• What is needed: Among the lines below, restate word for word only those from the line with "(recalled : List MirBlock) (hk : Kept uu zz s) (hHce" through the line with "(code : Nat)", with both end lines kept.

• Provided records:
theorem Kept.powerDown {uu : Units} {zz s : State} (efuse : Bool) (hk : Kept uu zz s)
    (hHce : uu.hce = true := by assumption) (hRfu : uu.rfu = true := by assumption) (hRge : uu.rge = true := by assumption)
    (hSnt : uu.snt = true := by assumption) (hRfx : uu.rfx = true := by assumption) (hTk : uu.tk = true := by assumption)
    (hVsm : uu.vsm = true := by assumption) (hKvt : uu.kvt = true := by assumption) (hMbx : uu.mbx = true := by assumption)
    (hBay : uu.bay = true := by assumption) (hProps : uu.props = true := by assumption)
    (hPpc : uu.ppc = true := by assumption) (hXbr : uu.xbr = true := by assumption) (hSep : uu.sep = true := by assumption)
    (hPwr : uu.pwr = true := by assumption) (hLcu : uu.lcu = true := by assumption) (hPmu : uu.pmu = true := by assumption)
    (hTst : uu.tst = true := by assumption) (hMac : uu.mac = true := by assumption)
    (hMoved : uu.moved = true := by assumption) (hCfg : uu.cfg = true := by assumption)
    (hOut : uu.out = true := by assumption) (hFree : uu.free = true := by assumption) : Kept uu zz
    (State.powerDown s efuse) := by
  unfold State.powerDown
  repeat' first
    | with_reducible assumption
    | exact {}
    | intro _
    | (extract_lets +onlyGivenNames x; first | refine Kept.cut x ?_ ?_ <;> [subst x; (clear_value x; intro _)] | skip)
    | with_reducible apply Kept.updPwr
    | with_reducible apply Kept.hbStop
    | with_reducible apply Kept.cutFlush
    | with_reducible apply Kept.dropBays
    | with_reducible apply Kept.emit
    | with_reducible apply Kept.rebooted
    | split

theorem Kept.healthFail {uu : Units} {zz s : State} (hk : Kept uu zz s) (hHce : uu.hce = true := by assumption)
    (hRfu : uu.rfu = true := by assumption) (hRfx : uu.rfx = true := by assumption) (hTk : uu.tk = true := by assumption)
    (hBay : uu.bay = true := by assumption) (hXbr : uu.xbr = true := by assumption) (hPwr : uu.pwr = true := by assumption)
    (hPmu : uu.pmu = true := by assumption) (hMoved : uu.moved = true := by assumption)
    (hOut : uu.out = true := by assumption) (hFree : uu.free = true := by assumption) : Kept uu zz
    (State.healthFail s) := by
  unfold State.healthFail
  repeat' first
    | with_reducible assumption
    | exact {}
    | intro _
    | (extract_lets +onlyGivenNames x; first | refine Kept.cut x ?_ ?_ <;> [subst x; (clear_value x; intro _)] | skip)
    | with_reducible apply Kept.hbStop
    | with_reducible apply Kept.startFlush
    | with_reducible apply Kept.updPwr
    | with_reducible apply Kept.updTk
    | split

theorem Kept.bootFirmware {uu : Units} {zz s : State} (hk : Kept uu zz s) (hMbx : uu.mbx = true := by assumption)
    (hMoved : uu.moved = true := by assumption) : Kept uu zz (State.bootFirmware s) := by
  unfold State.bootFirmware
  repeat' first
    | with_reducible assumption
    | exact {}
    | intro _
    | extract_lets +onlyGivenNames _
    | with_reducible apply Kept.updMbx
    | with_reducible apply Kept.raiseFlag
    | fail_if_no_progress (dsimp only [State.updMbx])
    | split
    | (with_reducible apply Kept.update) <;> [assumption; exact {}]

theorem Kept.boot {uu : Units} {zz s : State} (recalled : List MirBlock) (hk : Kept uu zz s)
    (hHce : uu.hce = true := by assumption) (hRge : uu.rge = true := by assumption) (hSnt : uu.snt = true := by assumption)
    (hRfx : uu.rfx = true := by assumption) (hTk : uu.tk = true := by assumption) (hMbx : uu.mbx = true := by assumption)
    (hBay : uu.bay = true := by assumption) (hXbr : uu.xbr = true := by assumption) (hPmu : uu.pmu = true := by assumption)
    (hTst : uu.tst = true := by assumption) (hMoved : uu.moved = true := by assumption)
    (hOut : uu.out = true := by assumption) : Kept uu zz (State.boot s recalled) := by
  unfold State.boot
  repeat' first
    | with_reducible assumption
    | exact {}
    | intro _
    | (extract_lets +onlyGivenNames x; first | refine Kept.cut x ?_ ?_ <;> [subst x; (clear_value x; intro _)] | skip)
    | with_reducible apply Kept.updTk
    | with_reducible apply Kept.emit
    | with_reducible apply Kept.takeBays
    | with_reducible apply Kept.bootFirmware
    | with_reducible apply Kept.updMbx
    | with_reducible apply Kept.restore
    | with_reducible apply Kept.ringOnline
    | with_reducible apply Kept.recomputeCeil
    | fail_if_no_progress (dsimp only [State.updMbx])
    | with_reducible refine Kept.foldl ?_ _ ?_
    | split
    | (with_reducible apply Kept.update) <;> [assumption; exact {}]

theorem Kept.testBoot {uu : Units} {zz s : State} (t : Nat) (hold : Bool) (bist : List TestOutcome)
    (recalled : List MirBlock) (hk : Kept uu zz s) (hHce : uu.hce = true := by assumption)
    (hRge : uu.rge = true := by assumption) (hSnt : uu.snt = true := by assumption) (hRfx : uu.rfx = true := by assumption)
    (hTk : uu.tk = true := by assumption) (hMbx : uu.mbx = true := by assumption) (hBay : uu.bay = true := by assumption)
    (hXbr : uu.xbr = true := by assumption) (hPmu : uu.pmu = true := by assumption) (hTst : uu.tst = true := by assumption)
    (hMoved : uu.moved = true := by assumption) (hOut : uu.out = true := by assumption) : Kept uu zz
    (State.testBoot s t hold bist recalled) := by
  unfold State.testBoot
  repeat' first
    | with_reducible assumption
    | exact {}
    | intro _
    | (extract_lets +onlyGivenNames x; first | refine Kept.cut x ?_ ?_ <;> [subst x; (clear_value x; intro _)] | skip)
    | with_reducible apply Kept.putResult
    | with_reducible apply Kept.boot
    | with_reducible refine Kept.foldl ?_ _ ?_
    | split
    | (with_reducible apply Kept.update) <;> [assumption; exact {}]

theorem Kept.startCycles {uu : Units} {zz s : State} (hk : Kept uu zz s) (hPmu : uu.pmu = true := by assumption)
    : Kept uu zz (State.startCycles s) := by
  unfold State.startCycles
  repeat' first
    | with_reducible assumption
    | exact {}
    | intro _
    | extract_lets +onlyGivenNames _
    | split
    | (with_reducible apply Kept.update) <;> [assumption; exact {}]

theorem Kept.efuseTrip {uu : Units} {zz s : State} (code : Nat) (hk : Kept uu zz s) (hHce : uu.hce = true := by assumption)
    (hRfu : uu.rfu = true := by assumption) (hRge : uu.rge = true := by assumption) (hSnt : uu.snt = true := by assumption)
    (hRfx : uu.rfx = true := by assumption) (hTk : uu.tk = true := by assumption) (hVsm : uu.vsm = true := by assumption)
    (hKvt : uu.kvt = true := by assumption) (hMbx : uu.mbx = true := by assumption) (hBay : uu.bay = true := by assumption)
    (hProps : uu.props = true := by assumption) (hPpc : uu.ppc = true := by assumption)
    (hXbr : uu.xbr = true := by assumption) (hSep : uu.sep = true := by assumption) (hPwr : uu.pwr = true := by assumption)
    (hLcu : uu.lcu = true := by assumption) (hPmu : uu.pmu = true := by assumption) (hTst : uu.tst = true := by assumption)
    (hMac : uu.mac = true := by assumption) (hMoved : uu.moved = true := by assumption)
    (hCfg : uu.cfg = true := by assumption) (hOut : uu.out = true := by assumption)
    (hFree : uu.free = true := by assumption) : Kept uu zz (State.efuseTrip s code) := by
  unfold State.efuseTrip
  repeat' first
    | with_reducible assumption
    | exact {}
    | intro _
    | extract_lets +onlyGivenNames _
    | with_reducible apply Kept.raiseFlag
    | with_reducible apply Kept.powerDown
    | with_reducible apply Kept.updPwr
    | split

theorem Kept.clearOff {uu : Units} {zz s : State} (hk : Kept uu zz s) (hPwr : uu.pwr = true := by assumption) : Kept uu zz
    (State.clearOff s) := by
  unfold State.clearOff
  repeat' first
    | with_reducible assumption
    | exact {}
    | intro _
    | with_reducible apply Kept.updPwr

theorem Kept.beginRestart {uu : Units} {zz s : State} (mode : Nat) (test : Option (Nat × Bool)) (hk : Kept uu zz s)
    (hHce : uu.hce = true := by assumption) (hPwr : uu.pwr = true := by assumption) : Kept uu zz
    (State.beginRestart s mode test) := by
  unfold State.beginRestart
  repeat' first
    | with_reducible assumption
    | exact {}
    | intro _
    | extract_lets +onlyGivenNames _
    | with_reducible apply Kept.updHce
    | with_reducible apply Kept.updPwr

theorem Kept.restartDown {uu : Units} {zz s : State} (r : Restart) (hk : Kept uu zz s)
    (hHce : uu.hce = true := by assumption) (hRfu : uu.rfu = true := by assumption) (hRge : uu.rge = true := by assumption)
    (hSnt : uu.snt = true := by assumption) (hRfx : uu.rfx = true := by assumption) (hTk : uu.tk = true := by assumption)
    (hVsm : uu.vsm = true := by assumption) (hKvt : uu.kvt = true := by assumption) (hMbx : uu.mbx = true := by assumption)
    (hBay : uu.bay = true := by assumption) (hProps : uu.props = true := by assumption)
    (hPpc : uu.ppc = true := by assumption) (hXbr : uu.xbr = true := by assumption) (hSep : uu.sep = true := by assumption)
    (hPwr : uu.pwr = true := by assumption) (hLcu : uu.lcu = true := by assumption) (hPmu : uu.pmu = true := by assumption)
    (hTst : uu.tst = true := by assumption) (hMac : uu.mac = true := by assumption)
    (hMoved : uu.moved = true := by assumption) (hCfg : uu.cfg = true := by assumption)
    (hOut : uu.out = true := by assumption) (hFree : uu.free = true := by assumption) : Kept uu zz
    (State.restartDown s r) := by
  unfold State.restartDown
  repeat' first
    | with_reducible assumption
    | exact {}
    | intro _
    | extract_lets +onlyGivenNames _
    | with_reducible apply Kept.powerDown
    | with_reducible apply Kept.updPwr

/-! ## The commands -/

theorem KeptBy.domainWake {uu : Units} {zz s : State} (domain : Nat) (hk : Kept uu zz s)
    (hPwr : uu.pwr = true := by assumption) :
    KeptBy uu zz (execDomainWake domain s) := by
  unfold execDomainWake
  repeat' first
    | with_reducible assumption
    | exact {}
    | intro _
    | extract_lets +onlyGivenNames _
    | with_reducible refine KeptBy.next ?_
    | with_reducible apply Kept.wakeDom
    | split

theorem KeptBy.domainOn {uu : Units} {zz s : State} (domain : Nat) (ok : Bool) (hk : Kept uu zz s)
    (hKvt : uu.kvt = true := by assumption) (hPwr : uu.pwr = true := by assumption)
    (hMoved : uu.moved = true := by assumption) :
    KeptBy uu zz (execDomainOn domain ok s) := by
  unfold execDomainOn
  repeat' first
    | with_reducible assumption
    | exact {}
    | intro _
    | extract_lets +onlyGivenNames _
    | with_reducible refine KeptBy.next ?_
    | with_reducible apply Kept.updPwr
    | with_reducible apply Kept.updKvt
    | with_reducible apply Kept.bumpBy
    | fail_if_no_progress (dsimp only [State.updKvt])
    | split
    | (with_reducible apply Kept.update) <;> [assumption; exact {}]
    | refine Kept.ofPair (by assumption) ?_
    | refine Kept.ofPair' (by assumption) ?_
    | (with_reducible apply Kept.update) <;> [refine Kept.ofPair (by assumption) ?_; exact {}]
    | fail_if_no_progress ((with_reducible apply Kept.update) <;> [skip; exact {}])

theorem KeptBy.domainIdle {uu : Units} {zz s : State} (domain : Nat) (hk : Kept uu zz s)
    (hKvt : uu.kvt = true := by assumption) (hPwr : uu.pwr = true := by assumption) :
    KeptBy uu zz (execDomainIdle domain s) := by
  unfold execDomainIdle
  repeat' first
    | with_reducible assumption
    | exact {}
    | intro _
    | extract_lets +onlyGivenNames _
    | with_reducible refine KeptBy.next ?_
    | with_reducible apply Kept.updPwr
    | with_reducible apply Kept.domsOff
    | with_reducible apply Kept.updKvt
    | with_reducible apply Kept.shedStack
    | fail_if_no_progress (dsimp only [State.updKvt])
    | split
    | (with_reducible apply Kept.update) <;> [assumption; exact {}]
    | refine Kept.ofPair (by assumption) ?_
    | refine Kept.ofPair' (by assumption) ?_
    | (with_reducible apply Kept.update) <;> [refine Kept.ofPair (by assumption) ?_; exact {}]
    | fail_if_no_progress ((with_reducible apply Kept.update) <;> [skip; exact {}])

theorem KeptBy.powerStateEvaluation {uu : Units} {zz s : State} (window : LoadWindow) (hk : Kept uu zz s)
    (hHce : uu.hce = true := by assumption) (hRge : uu.rge = true := by assumption) (hRfx : uu.rfx = true := by assumption)
    (hTk : uu.tk = true := by assumption) (hVsm : uu.vsm = true := by assumption) (hKvt : uu.kvt = true := by assumption)
    (hMbx : uu.mbx = true := by assumption) (hBay : uu.bay = true := by assumption)
    (hProps : uu.props = true := by assumption) (hXbr : uu.xbr = true := by assumption)
    (hSep : uu.sep = true := by assumption) (hPwr : uu.pwr = true := by assumption) (hLcu : uu.lcu = true := by assumption)
    (hPmu : uu.pmu = true := by assumption) (hTst : uu.tst = true := by assumption) (hMac : uu.mac = true := by assumption)
    (hMoved : uu.moved = true := by assumption) (hOut : uu.out = true := by assumption) :
    KeptBy uu zz (execPowerStateEvaluation window s) := by
  unfold execPowerStateEvaluation
  repeat' first
    | with_reducible assumption
    | exact {}
    | intro _
    | (extract_lets +onlyGivenNames x; first | refine Kept.cut x ?_ ?_ <;> [subst x; (clear_value x; intro _)] | refine KeptBy.cut x ?_ ?_ <;> [subst x; (clear_value x; intro _)] | skip)
    | with_reducible refine KeptBy.next ?_
    | with_reducible apply Kept.updPwr
    | with_reducible apply Kept.wakeActive
    | with_reducible apply Kept.enterLull
    | with_reducible apply Kept.enterDoze
    | with_reducible apply Kept.leaveDoze
    | split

• Problem solution:
    (recalled : List MirBlock) (hk : Kept uu zz s) (hHce : uu.hce = true := by assumption)
    (hRge : uu.rge = true := by assumption) (hSnt : uu.snt = true := by assumption) (hRfx : uu.rfx = true := by assumption)
    (hTk : uu.tk = true := by assumption) (hMbx : uu.mbx = true := by assumption) (hBay : uu.bay = true := by assumption)
    (hXbr : uu.xbr = true := by assumption) (hPmu : uu.pmu = true := by assumption) (hTst : uu.tst = true := by assumption)
    (hMoved : uu.moved = true := by assumption) (hOut : uu.out = true := by assumption) : Kept uu zz
    (State.testBoot s t hold bist recalled) := by
  unfold State.testBoot
  repeat' first
    | with_reducible assumption
    | exact {}
    | intro _
    | (extract_lets +onlyGivenNames x; first | refine Kept.cut x ?_ ?_ <;> [subst x; (clear_value x; intro _)] | skip)
    | with_reducible apply Kept.putResult
    | with_reducible apply Kept.boot
    | with_reducible refine Kept.foldl ?_ _ ?_
    | split
    | (with_reducible apply Kept.update) <;> [assumption; exact {}]

theorem Kept.startCycles {uu : Units} {zz s : State} (hk : Kept uu zz s) (hPmu : uu.pmu = true := by assumption)
    : Kept uu zz (State.startCycles s) := by
  unfold State.startCycles
  repeat' first
    | with_reducible assumption
    | exact {}
    | intro _
    | extract_lets +onlyGivenNames _
    | split
    | (with_reducible apply Kept.update) <;> [assumption; exact {}]

theorem Kept.efuseTrip {uu : Units} {zz s : State} (code : Nat) (hk : Kept uu zz s) (hHce : uu.hce = true := by assumption)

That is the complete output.